- [What you need to do]
Take the lines below from the first through the one that contains "(hm : shapedStep" and copy them exactly.

- [Stored items]

section Shaped
variable {i : Instr} {q : BitVec 3} {z : Nat} {a : Tensor} {b : Option Tensor} {d : Tensor} {useD : Bool}
  {f : Nat → Nat → Nat → Nat → Nat × Nat} {fin : Ctx → Ctx} {s : State}

theorem IsShaped.run (h : IsShaped i q z a b d useD f fin s) (ha : admits i s = true) {t : State}
    (hm : shapedStep i q z a b d useD f fin s = .ok ((), t)) : exec i s = .next t := by
  obtain ⟨m, e, hstep⟩ := h
  rw [e]
  apply runM_ok
  rw [bind_passes (gate_passes ha)]
  exact whole_ok (hstep.trans hm)

/-- The checks of a shaped step pass. -/
theorem shapedStep_checked (hx : s.inExchange = false) (hfit : stridesFit (s.t.shape q.toNat) (typeBits z / 8) a b d = true)
    (htotal : shapeSteps (s.t.shape q.toNat) (stepElems a b d) ≤ 0xFFFFFFFF)
    (hj : s.t.vprog.toNat ≤ shapeSteps (s.t.shape q.toNat) (stepElems a b d)) :
    shapedStep i q z a b d useD f fin s =
      let r := s.t.shape q.toNat
      let p := stepElems a b d
      let total := shapeSteps r p
      let j := s.t.vprog.toNat
      (if j = total then do
        modT fun t => { (if total = 0 then t else fin t) with vprog := 0 }
        retire i
      else do
        let st := stepAt r p j
        let n := st.2.1
        let (rd, kd, xs, ys, zs) ← shapedRead i r (typeBits z / 8) st a b d useD
        let rs := map3 (f s.t.rounding) xs ys zs
        raiseFlags (flagsOf (List.replicate n true) rs)
        shapedWrite n rd kd a b d (rs.map (·.1))
        if j + 1 = total then
          modT fun t => { fin t with vprog := 0 }
          retire i
        else modT fun t => { t with vprog := BitVec.ofNat 32 (j + 1), mode := .running, issued := true } : M Unit) s := by
  unfold shapedStep
  rw [bind_readT_id, bind_readS, hx]
  simp only [Bool.false_eq_true, if_false]
  rw [bind_require, if_pos hfit, bind_require, if_pos (by simp [htotal, hj])]

/-- With every step done the instruction completes. -/
theorem shaped_done (e : IsShaped i q z a b d useD f fin s) (hfin : SameDue (fin s.t) s.t) (hx : s.inExchange = false)
    (hfit : stridesFit (s.t.shape q.toNat) (typeBits z / 8) a b d = true)
    (htotal : shapeSteps (s.t.shape q.toNat) (stepElems a b d) ≤ 0xFFFFFFFF)
    (hj : s.t.vprog.toNat = shapeSteps (s.t.shape q.toNat) (stepElems a b d)) :
    let c := if shapeSteps (s.t.shape q.toNat) (stepElems a b d) = 0 then s.t else fin s.t
    Completes i s (advanced { s with t := { c with vprog := 0 } } i) := by
  intro c hr
  obtain ⟨ha, hq⟩ := ready_iff.1 hr
  have hdue : SameDue { c with vprog := 0 } s.t := by
    unfold c
    split
    · exact ⟨rfl, rfl, rfl, rfl⟩
    · exact hfin
  refine e.run ha ?_
  rw [shapedStep_checked hx hfit htotal (Nat.le_of_eq hj)]
  dsimp only
  rw [if_pos hj, bind_modT]
  exact retire_passes ((quiet_with_t hdue).trans hq) i

/-- A step reads, raises its flags and writes. -/
theorem shapedStep_taken {s1 s2 : State} {rd : List (Nat × Nat)} {kd : List (Word × Nat)} {xs ys zs : List Nat}
    (hx : s.inExchange = false) (hfit : stridesFit (s.t.shape q.toNat) (typeBits z / 8) a b d = true)
    (htotal : shapeSteps (s.t.shape q.toNat) (stepElems a b d) ≤ 0xFFFFFFFF)
    (hj : s.t.vprog.toNat < shapeSteps (s.t.shape q.toNat) (stepElems a b d)) :
    let r := s.t.shape q.toNat
    let st := stepAt r (stepElems a b d) s.t.vprog.toNat
    let rs := map3 (f s.t.rounding) xs ys zs
    let fl := flagsOf (List.replicate st.2.1 true) rs
    Passes (shapedRead i r (typeBits z / 8) st a b d useD) s (rd, kd, xs, ys, zs) s1 → enabledFlags s1.t.vround fl = 0 →
    Passes (shapedWrite st.2.1 rd kd a b d (rs.map (·.1))) (flagged s1 fl) () s2 →
    shapedStep i q z a b d useD f fin s = (if s.t.vprog.toNat + 1 = shapeSteps (s.t.shape q.toNat) (stepElems a b d) then do
        modT fun t => { fin t with vprog := 0 }
        retire i
      else modT fun t => { t with vprog := BitVec.ofNat 32 (s.t.vprog.toNat + 1), mode := .running, issued := true } : M Unit) s2 := by
  intro r st rs fl hread hfl hwrite
  rw [shapedStep_checked hx hfit htotal (Nat.le_of_lt hj)]
  dsimp only
  rw [if_neg (Nat.ne_of_lt hj), bind_passes hread]
  dsimp only
  rw [bind_passes (raiseFlags_passes hfl), bind_passes hwrite]

theorem shapedCompletes_of (e : IsShaped i q z a b d useD f fin s) (hfin : SameDue (fin s.t) s.t) :
    ShapedCompletes i q z a b d useD f fin s := by
  intro hx hfit htotal
  refine ⟨fun hj hne => ?_, fun hj h0 => ?_, fun hlt s1 s2 rd kd xs ys zs hread hfl hwrite ha => ?_⟩
  · have h := shaped_done e hfin hx hfit htotal hj
    rwa [if_neg hne] at h
  · have h := shaped_done e hfin hx hfit htotal hj
    rwa [if_pos h0] at h
  · have hstep := shapedStep_taken (fin := fin) hx hfit htotal hlt hread hfl hwrite
    refine ⟨fun hlast hq => e.run ha ?_, fun hmore => e.run ha ?_⟩
    · rw [hstep, if_pos hlast, bind_modT]
      exact retire_passes hq i
    · rw [hstep, if_neg (Nat.ne_of_lt hmore)]
      rfl

end Shaped

theorem shapedElementwise : ShapedElementwise := by
  intro i m s hm hq ty z hacc
  refine shapedCompletes_of ⟨_, exec_member hm s, ?_⟩ ⟨rfl, rfl, rfl, rfl⟩
  rw [if_neg hq, bind_readT_id]
  exact bind_passes (typeFor_passes hacc s)

/-- Settles O11: without a shape the member is `lanes` (`elementwiseComplete`),
  over one it takes a step (`shapedCompletes_of`). -/
theorem elementwiseMembersComplete : Obligations.ElementwiseMembersComplete := ⟨elementwiseComplete, shapedElementwise⟩

/-! Vector registers under a mask of all ones (07 R121). -/

theorem touchFields_none (i : Instr) (na nb nd : Nat) (s : State) :
    Passes (touchFields i none none none na nb nd) s ([], [], []) s := rfl

theorem moveFields_none (na nb nd : Nat) (s : State) : Passes (moveFields none none none na nb nd) s () s := rfl

theorem handleOf_register {c : Code} (h : c.toNat < 32) : handleOf c = none := by
  simp [handleOf, show ¬ 32 ≤ c.toNat by omega]

theorem readV_passes {s : State} {n : Nat} (h : regReadable s (32 + n) = true) : Passes (readV n) s (s.t.v[n]!) s := by
  unfold Passes readV
  rw [bind_passes (regOk_passes h)]
  rfl

theorem readElems_register {s : State} {c : Code} (hc : c.toNat < 32) (h : regReadable s (32 + c.toNat) = true) (w : Nat)
    (on : List Bool) (runs : List (Nat × Nat)) : Passes (readElems w on runs (.code c)) s (elems w s.t.v[c.toNat]!) s := by
  unfold Passes readElems
  dsimp only
  rw [if_pos hc, bind_passes (readV_passes h)]
  rfl

/-- The third source: the old destination where the member reads it. -/
theorem addend_run {d : Code} {useD : Bool} {s : State} (hd : d.toNat < 32) (hrd : regReadable s (32 + d.toNat) = true) (w : Nat)
    (on : List Bool) {β : Type} (n : Nat) (f : List Nat → M β) :
    (if useD then readElems w on [] (.code d) >>= f else pure (elems w s.t.v[n]!) >>= f) s =
      f (elems w s.t.v[if useD then d.toNat else n]!) s := by
  cases useD
  · rfl
  · exact bind_passes (readElems_register hd hrd ..)

theorem laneSources_registers {i : Instr} {a b d : Code} {y : Option Src} {useD : Bool} {s : State} (ha : a.toNat < 32)
    (hb : b.toNat < 32) (hd : d.toNat < 32) (hy : y.getD (.code a) = .code b) (hra : regReadable s (32 + a.toNat) = true)
    (hrb : regReadable s (32 + b.toNat) = true) (hrd : regReadable s (32 + d.toNat) = true) (w : Nat) (on : List Bool) :
    Passes (laneSources i w on (.code a) y d useD) s
      ([], elems w s.t.v[a.toNat]!, elems w s.t.v[b.toNat]!, elems w s.t.v[if useD then d.toNat else a.toNat]!) s := by
  have hsa : srcHandle (.code a) = none := handleOf_register ha
  have hsb : srcHandle (.code b) = none := handleOf_register hb
  cases y with
  | none =>
    obtain rfl : a = b := by injection hy
    unfold Passes laneSources
    rw [hsa, handleOf_register hd, Option.bind_none, bind_passes (touchFields_none i 64 64 64 s)]
    dsimp only
    rw [bind_passes (readElems_register ha hra ..)]
    exact (addend_run hd hrd w on a.toNat _).trans rfl
  | some y =>
    obtain rfl : y = .code b := hy
    unfold Passes laneSources
    rw [hsa, handleOf_register hd, Option.bind_some, hsb, bind_passes (touchFields_none i 64 64 64 s)]
    dsimp only
    rw [bind_passes (readElems_register ha hra ..), bind_passes (readElems_register hb hrb ..)]
    exact (addend_run hd hrd w on a.toNat _).trans rfl

theorem length_elems (w : Nat) (x : Line) : (elems w x).length = 512 / w := by simp [elems]

theorem length_map3 (f : Nat → Nat → Nat → Nat × Nat) (xs ys zs : List Nat) :
    (map3 f xs ys zs).length = min xs.length (min ys.length zs.length) := by
  induction xs generalizing ys zs with
  | nil => simp [map3]
  | cons x xs ih => cases ys <;> cases zs <;> simp [map3, ih]

theorem mergeElems_all {on : List Bool} {xs ys : List Nat} (hon : on.all id = true) (h1 : on.length = ys.length)
    (h2 : xs.length = ys.length) : mergeElems on xs ys = xs := by
  induction on generalizing xs ys with
  | nil => cases ys <;> cases xs <;> simp_all [mergeElems]
  | cons m on ih => cases ys <;> cases xs <;> simp_all [mergeElems]

theorem actives_all {t : Ctx} (h : t.vmask = BitVec.allOnes 64) (w : Nat) : (t.actives w).all id = true := by
  simp only [Ctx.actives, List.all_map, List.all_eq_true, List.mem_range, Function.comp_apply, id_eq]
  intro i hi
  have hw : 0 < w := by
    rcases Nat.eq_zero_or_pos w with rfl | h
    · simp at hi
    · exact h
  have hlt : i * (w / 8) < 64 := by
    have h1 : i * w < 512 := (Nat.lt_div_iff_mul_lt hw).1 hi |>.trans_le (by omega)
    have h2 : i * (w / 8) * 8 ≤ i * w := by
      rw [Nat.mul_assoc]
      exact Nat.mul_le_mul_left i (Nat.div_mul_le_self w 8)
    omega
  rw [Ctx.active, h, bitOf_eq_testBit, BitVec.toNat_allOnes, Nat.testBit_two_pow_sub_one, decide_eq_true hlt]

theorem writeVec_register {s : State} {d : Code} {w : Nat} {xs : List Nat} (hd : d.toNat < 32)
  (hmask : s.t.vmask = BitVec.allOnes 64)
    (hlen : xs.length = 512 / w) (runs : List (Nat × Nat)) :
    Passes (writeVec d w runs (s.t.actives w) xs) s () { s with t := s.t.writeV d.toNat (BitVec.ofNat 512 (packElems w xs)) } := by
  have hmerge : mergeElems (s.t.actives w) xs (elems w s.t.v[d.toNat]!) = xs :=
    mergeElems_all (actives_all hmask w) (by simp [Ctx.actives, elems]) (by rw [hlen, length_elems])
  unfold Passes writeVec
  rw [if_pos hd]
  refine (modT_passes _ s).trans ?_
  dsimp only
  rw [hmerge, if_pos (actives_all hmask w)]
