-- ==== Sys2Proof/Machine/Requests.lean ====
section
/-! DEFINITION. What each of the host's requests does apart from running an instruction (40_step.md, 60_exceptions.md,
70_reset_and_hazards.md): taking the next request, servicing a key wait, fetching, ticking, loading, resetting. -/

namespace Sys2Proof.Machine

/-- The next request: the oldest pending one; where none is pending, a free one, so that every finite and every infinite
schedule is a run (R8, R246; D2; log 2). -/
def State.nextRequest (s : State) : Request :=
  match s.requests with
  | r :: _ => r
  | [] => Config.freeRequest s.draws

/-- That request taken from the host: it leaves the list, or one free request is used up. -/
def State.takeRequest (s : State) : State :=
  match s.requests with
  | _ :: rs => { s with requests := rs }
  | [] => { s with draws := s.draws + 1 }

/-- A step begins: its inputs stand on the input ports (R100, R108), and its result is Ok until something raises (R14). -/
def State.latch (s : State) (key : Option Key) (rnd : Byte) : State := { s with key := key, rnd := rnd, result := .ok }

/-- The wait service: with a key, `V[LASTOP[11:8]] <- key` and WAIT is cleared; without one nothing is written. No fetch,
and PC and LASTOP stay (R101). -/
def State.serviceWait (s : State) : State :=
  match s.key with
  | none => s
  | some k => (s.setV (fieldX s.lastop) (keyByte k)).setWait false

/-- The fetch: the range check, then the two bytes at PC, big-endian (R102, R103, R55). -/
def State.fetch (s : State) : Except Fault Word :=
  if inRange s.pc 2 then .ok (wordOfBytes (s.readByte s.pc.toNat) (s.readByte (s.pc.toNat + 1)))
  else .error (.outOfRange .fetch s.pc 2 s.pc none)

/-- `LASTOP <- op`, staged by the fetch (R103). -/
def State.recordOp (s : State) (op : Word) : State := { s with lastop := op }

/-- One timer's tick: down by one, floored at 0 (R245). -/
def tickDown (b : Byte) : Byte := if b = 0#8 then 0#8 else b - 1#8

/-- `tick_timers()` (R245). -/
def State.tickTimers (s : State) : State := (s.setDt (tickDown s.dt)).setSt (tickDown s.st)

/-- The bytes of an image at 0x200, and PC there (R263). -/
def State.loadImage (s : State) (bytes : List Byte) : State :=
  (s.writeBytes Config.loadBase bytes).setPc (BitVec.ofNat 16 Config.loadBase)

/-- `load(bytes)`: an image that does not fit changes nothing and is reported (R263, R264; D21, D22). -/
def State.load (s : State) (bytes : List Byte) : State :=
  if bytes.length ≤ Config.loadMax then (s.loadImage bytes).present .ok
  else s.errorEntry (.loadOverflow bytes.length)

/-- `new()`: every piece of the core's state at its reset value (R260); the host's side (the parameter FONT, the pending
requests, the draw counter) is not the core's and stays (log 8). -/
def State.resetCore (s : State) : State :=
  { State.reset with font := s.font, requests := s.requests, draws := s.draws, key := s.key, rnd := s.rnd }

/-! ### What the host sees between requests -/

/-- The `waiting` status output (R110). -/
def State.waiting (s : State) : Bool := s.wait

/-- The sound is on exactly while ST is not 0 (R243). -/
def State.soundOn (s : State) : Bool := s.st != 0#8

end Sys2Proof.Machine
end

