-- ==== Sys2Proof/Machine/Step.lean ====
section
/-! DEFINITION. One step of the model: one request of the host, from its inputs to its result (40_step.md R100, R111). -/

namespace Sys2Proof.Machine

/-- Fetch, record, decode, execute, with the first check that fails raised (R102 to R105, R237). -/
def runInstruction (s : State) : Host.Outcome State Fault Refusal :=
  match s.fetch with
  | .error e => .next (s.errorEntry e)
  | .ok op =>
    match decode op with
    | .error _ => .next (s.errorEntry (.decodeFailure op s.pc))
    | .ok i => exec i (s.recordOp op)

/-- A step request, its inputs latched: the wait service alone while WAIT = 1 (R101), else one instruction (R111). -/
def stepRequest (s : State) : Host.Outcome State Fault Refusal :=
  if s.wait then .next s.serviceWait else conclude s (runInstruction s)

/-- One request of the host, whichever is next (R100). -/
def step (s : State) : Host.Outcome State Fault Refusal :=
  match s.nextRequest with
  | .reset => .next s.takeRequest.resetCore
  | .load bytes => .next (s.takeRequest.load bytes)
  | .step key rnd => stepRequest (s.takeRequest.latch key rnd)
  | .tick => .next (s.takeRequest.tickTimers.present .ok)

/-- The state with one instruction stored where the next fetch reads it, and made the very next thing that runs (log 9):
its two bytes stand at PC; PC is moved to 0x200 only where no fetch can succeed; no wait is pending; and a step request
is next (where the pending requests do not begin with one, a step with free inputs goes before them). -/
def State.withFetchWord (s : State) (nbits w : Nat) : State :=
  let op : Word := BitVec.ofNat 16 (w % 2 ^ nbits)
  let s := if inRange s.pc 2 then s else s.setPc (BitVec.ofNat 16 Config.loadBase)
  let s := (s.writeBytes s.pc.toNat [highByte op, lowByte op]).setWait false
  match s.requests with
  | .step _ _ :: _ => s
  | rs =>
    { s with requests := .step (Config.freeKey s.draws) (Config.freeRnd s.draws) :: rs, draws := s.draws + 1 }

end Sys2Proof.Machine
end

- [Response to this task]
section Shaped
variable {i : Instr} {q : BitVec 3} {z : Nat} {a : Tensor} {b : Option Tensor} {d : Tensor} {useD : Bool}
  {f : Nat → Nat → Nat → Nat → Nat × Nat} {fin : Ctx → Ctx} {s : State}

theorem IsShaped.run (h : IsShaped i q z a b d useD f fin s) (ha : admits i s = true) {t : State}
    (hm : shapedStep i q z a b d useD f fin s = .ok ((), t)) : exec i s = .next t := by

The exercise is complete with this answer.